Richard Meddings
Richard Meddings says the NHS faces a ‘Sisyphean’ struggle: ‘However much you roll the boulder up the hill . . . it always rolls back and on you go again © Anna Gordon/FT

The NHS in England needs three more years to recover fully from the Covid-19 pandemic as a lack of investment in hospital buildings and medical equipment hampers its ability to capitalise on an influx of new staff, according to its chair.

Richard Meddings told the Financial Times that the taxpayer-funded service, where patients are waiting for 7.5mn hospital appointments, faced a “Sisyphean” struggle to meet demand fuelled by “the behaviours of a modern world” including gambling and consumption of ultra-processed foods.

Although about 8 per cent of NHS posts are vacant at present, the number of consultant doctors increased by 16 per cent in the four years from December 2019. Nurses and midwives rose 17 per cent over the same period. Yet the NHS was failing to secure a corresponding increase in patient care, Meddings suggested.

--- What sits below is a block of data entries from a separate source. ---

/-- A veto term has a hit in the veto window of an occurrence, a line that is stuck giving one at every instant (R254, R266).
[DEDUCED, log 48] -/
def vetoHit (d : CondDef) (t : Nat) (s : State) : Bool :=
  let pre := nsPips d.cfg.vetoPre; let post := nsPips d.cfg.vetoPost
  (termHits d).any (fun e => e.1.veto && decide (e.1.src ≠ 0) &&
    (e.2.any (fun h => decide (sdiffP t h.t ≤ pre ∧ sdiffP h.t t ≤ post))
      || (decide (e.1.src = 4) && (trigIn e.1.sel s).spans.any (spanHit d.cfg.tb t pre post))))

/-- Decides the oldest occurrence of a definition (R254). -/
def decideOcc (c i : Nat) (s : State) : State :=
  match (cond c s).defs[i]? with
  | none => s
  | some d => match d.pending with
    | [] => s
    | o :: rest =>
      let set (f : CondDef → CondDef) (s : State) : State := setDef c i (fun d => f { d with pending := rest }) s
      let gapped : Bool := match d.last with
        | some l => decide (sdiffP (inAt o.x) l < nsPips d.cfg.minGap)
        | none => false
      let acc := d.acc + 0x10000
      if vetoHit d (inAt o.x) s then bump (condCnt c 1) (set id s)
      else if gapped then bump (condCnt c 2) (set id s)
      else if acc < d.cfg.prescale then bump (condCnt c 3) (set (fun d => { d with acc := acc }) s)
      else
        let left := acc - d.cfg.prescale
        if taFull s (some o.x.num) then bump (condCnt c 5) (set (fun d => { d with acc := left }) s)
        else if s.mode.current = .safe then bump (condCnt c 7) (set (fun d => { d with acc := left }) s)
        else if sysOn s ∧ isArbiter s ∧ suppressed s then
          bump (sysCnt 15) (set (fun d => { d with acc := left, last := some (inAt o.x) }) s)
        else
          bump (condCnt c 4) (joinTa o.x ⟨c, o.hits, d.cfg.profile⟩
            (set (fun d => { d with acc := left, last := some (inAt o.x) }) s))

/-- The oldest occurrence of a definition may be decided: the watermark has reached its time plus veto_post (R254). -/
def occDue (d : CondDef) (s : State) : Bool :=
  match d.pending, watermark d s with
  | o :: _, some w => decide (nsPips d.cfg.vetoPost ≤ sdiffP w (inAt o.x))
  | _, _ => false

/-- Replaced definitions with nothing left to decide go. [DEDUCED, log 46] -/
def dropOld (c : Nat) (s : State) : State :=
  setCond c (fun x => { x with defs := x.defs.filter (fun d => d.live || ! d.pending.isEmpty) }) s

/-- Index of the definition that holds a condition's oldest pending occurrence, when that one is due: pending occurrences are decided in the
order in which they occurred, those of an older definition first (R254, R261). [DEDUCED, log 46] -/
def dueDef (c : Nat) (s : State) : Option Nat :=
  (((cond c s).defs.zipIdx.find? (fun e => ! e.1.pending.isEmpty)).filter (fun e => occDue e.1 s)).map (·.2)

/-! ### Setting a condition, steps and resets (R261–R263) -/

/-- A definition from its parameters (R254). [DEDUCED, log 46] -/
def newDef (c : CondCfg) : CondDef := { cfg := c, hits := c.terms.map (fun _ => []), acc := c.prescale - 0x10000 }

/-- The definition in force is replaced, or stopped: occurrences already pending keep their old definition (R261). The new one
takes the inputs that the old one has not been presented with. [DEDUCED, log 46] -/
def condReplace (c : Nat) (new : Option CondCfg) (s : State) : State :=
  let s1 := condRun s c
  let qin (q : Nat) : Bool := qcuIn q s1
  let from_ (d : CondDef) : Option Nat :=
    match (cond c s1).defs.find? (fun x => x.live && decide (x.cfg.tb = d.cfg.tb)) with
    | some o => o.upTo
    | none => watermark d s1
  let add : List CondDef := match new with
    | none => []
    | some cfg =>
      let d := newDef cfg
      let now := ccuNowP cfg.tb s1
      let q := s1.trig.taken.filter (fun x => defTakes qin d x && (match from_ d with
        | some w => decide (0 < sdiffP (inAt x) w)
        | none => true))
      [{ d with queue := q.foldl (fun l x => inputIns now x l) [] }]
  let keep (d : CondDef) (y : CcuInput) : Bool := d.cfg.terms.any (fun t => t.veto && termCounts qin t y)
  let old (d : CondDef) : CondDef := { d with live := false, queue := d.queue.filter (keep d) }
  dropOld c (setCond c (fun x => { x with defs := x.defs.map old ++ add }) s1)

/-- A definition after a forced step of its time base (R262). -/
def stepDef (d : CondDef) : CondDef :=
  { d with hits := d.cfg.terms.map (fun _ => []), pending := [], queue := [], sat := false, last := none, upTo := none }

/-- A stuck time after a forced step of a time base: what lies before the step meets no occurrence after it. [DEDUCED, log 48] -/
def spanStep (b now : Nat) (p : StuckSpan) : StuckSpan :=
  match p.ends with
  | none => { p with starts := mput p.starts b now }
  | some (k, e) => { starts := mdel p.starts b, ends := some (k, mdel e b) }

/-- A forced step of a time base at the CCU and the QCUs (R262). -/
def trigStep (b : Nat) (s : State) : State :=
  let s1 := (List.range 4).foldl (fun s q => qcuStep q b s) s
  let s2 := (s1.trig.conds.map (·.1)).foldl (fun s c =>
    let n := (((cond c s).defs.filter (fun d => decide (d.cfg.tb = b))).map (fun d => d.pending.length)).sum
    let upd (d : CondDef) : CondDef := if d.cfg.tb = b then stepDef d else d
    dropOld c (bumpN (condCnt c 7) n (setCond c (fun x => { x with defs := x.defs.map upd }) s))) s1
  let s3 := (List.range 8).foldl (fun s n => setTrigIn n (fun x => { x with spans := x.spans.map (spanStep b (ccuNowP b s)) }) s) s2
  let lost := (s2.trig.taken.filter (fun x => decide (x.tb = b) && s.trig.conds.any (fun c =>
    c.2.defs.any (fun d => d.queue.any (fun y => decide (y.num = x.num)))))).length
  let lags := (List.range 4).filterMap (fun q => if qcuEn q s then some (qcuLag q s) else none)
  let sh := 2 * lags.foldl max (ccuLag s)
  issueReady (bumpN (ccuCnt 2) lost (setTrig (fun t =>
    { t with taken := t.taken.filter (fun x => decide (x.tb ≠ b)), shadow := mput t.shadow b (s.ticks + nsTicks sh) }) s3))

end Sys2Proof.Machine
end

“We still have insufficient staff, but actually the pace at which workforce has recently come in is not driving the commensurate output,” he said in an interview, adding that part of the reason was a lack of capital investment.

“Post the pandemic, and the surge in demand that comes from . . . having closed down a lot of the support to focus on Covid, actually it’s a five-year recovery and we’re only a couple of years through that,” the former banker added.

Although chancellor Jeremy Hunt in March announced an extra £2.5bn for the day-to-day budget of the health service in 2024-25, the NHS is suffering from an estimated £12bn shortfall in spending on buildings and equipment.

Highlighting the impact on staff’s ability to care for patients, Meddings said: “They might be queueing up to get access to a diagnostic machine, or there might not be the [operating] theatre capacity that they can activate.”

Although the NHS had since 2021 opened about 160 community diagnostic centres — one-stop shops for checks and scans — England still had one-fifth of the diagnostic capacity of Australia and less than half the average diagnostic capacity compared with the OECD group of rich nations, he said. 

Local NHS officials are now preparing a 10-year strategy for capital investment. Integrated care boards, in charge of buying care for their local populations, have been given a July deadline to calculate the investment needed to drive productivity.

Waiting lists for “elective”, or non-urgent, hospital care have fallen from a peak of 7.7mn in July last year but remain well above the 7.21mn outstanding treatments in January 2023, when Prime Minister Rishi Sunak made falling waiting lists one of his pre-election promises to voters.  

Meddings, who previously held board roles at Deutsche Bank and Credit Suisse, said the health service’s budget was flat in real terms, with industrial action slashing capacity by 12 per cent since junior doctors — with whom the government is yet to reach a deal over pay — first went on strike in March 2023.

While conceding that the marginal fall in the overall elective waiting list was “not good enough”, Meddings insisted the NHS was providing record levels of care. He said more than 1.5mn non-emergency procedures were being carried out each month and that the NHS was “gradually reducing the longer waits: the two years, the 18 months, the 65 weeks”.

A key plank of the NHS’s current infrastructure plan is the “new hospital programme”, backed by more than £20bn in government funding.

Asked if he was confident all 40 schemes would be delivered by the 2030-31 target, Meddings said “at the moment, yes” but cautioned that it could be difficult to keep money flowing for big public projects.

“You get given £100mn but . . . actually you’re only allowed to spend it in £5mn increments. And [at] each £5mn stage you have to resubmit a business case. So there’s quite a sclerosis around the way government spends,” he said, adding that he understood officials’ need to police spending.

In addition to population growth and ageing, Meddings said the NHS was having to deal with “changing patterns of demand, some of which comes from the behaviours of a modern world, with its ultra-processed foods”, which typically contain additives and sweeteners.

About one in four people in England was obese — a condition linked to 13 different cancers — forcing health chiefs to buy “larger ambulances, with wider beds”, he said.

The NHS recently opened its 15th gambling treatment centre, while the number of children and young people seeking help for anxiety and mental health disorders has surged by 48 per cent since 2019-20 — an increase Meddings suggested could be linked in part to social media use.

“I think it’s a Sisyphean task for the health service,” he said. “However much you roll the boulder up the hill, you’ve got to keep going and the boulder may change, but it always rolls back and on you go again.”

A government white paper on gambling last year proposed a levy on companies that is expected to raise about £100mn a year for NHS treatment, raising questions over whether the approach should be widened to other sectors. 

Meddings said: “It’s not for me to do policy. But if you and I are chatting as citizens . . . should there be a different compact with some of the industries which might cause health issues? Probably.”

This story has been amended to clarify that the NHS has opened 160 community diagnostic centres since 2021.